§ **Required work**: Find every line in the records below that holds the word "Laws", and copy each one.

== Source data ==

-- ==== Sys2Proof/Laws/PerInstr.lean ====
section
/-!
SUPPORT. Statements about every instruction, one lemma for each constructor. RoundTrip: the decoder gives back the
instruction, its restart mark and its stall count from the word the encoder writes (R16 to R24).
-/

namespace Sys2Proof.Laws

/-- The word of a well-formed instruction decodes to it, whatever its restart mark and stall count. -/
def RoundTrip.Statement (i : Instr) : Prop :=
  ∀ (p : Bool) (s : BitVec 3) (w : BitVec 32), i.wellFormed = true → encode ⟨p, s, i⟩ = some w →
    decode w = .ok ⟨p, s, i⟩

/-- A word whose major is assigned and whose selector reads the instruction decodes to it. -/
theorem roundTrip_of {i : Instr} {b : BitVec 28} (hb : i.body = some b)
    (hm : ∀ p s, (majorMark (wordOp (joinWord p s b))).isSome = true)
    (hs : ∀ p s, decodeSelector (joinWord p s b) = some i) : RoundTrip.Statement i := by
  intro p s w hw he
  have e : w = joinWord p s b := by
    simp only [encode, hb, Option.some.injEq] at he
    exact he.symm
  subst e
  have hm' := hm p s
  unfold decode
  rw [hs p s, wordBody_joinWord, wordP_joinWord, wordS_joinWord]
  cases h : majorMark (wordOp (joinWord p s b)) with
  | none => rw [h] at hm'; exact absurd hm' (by decide)
  | some m => simp [hw, hb]

/-- An event has no word. -/
theorem roundTrip_event {i : Instr} (hb : i.body = none) : RoundTrip.Statement i := by
  intro p s w _ he
  simp [encode, hb] at he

===

§ **Answer**:
-- ==== Sys2Proof/Laws/PerInstr.lean ====
namespace Sys2Proof.Laws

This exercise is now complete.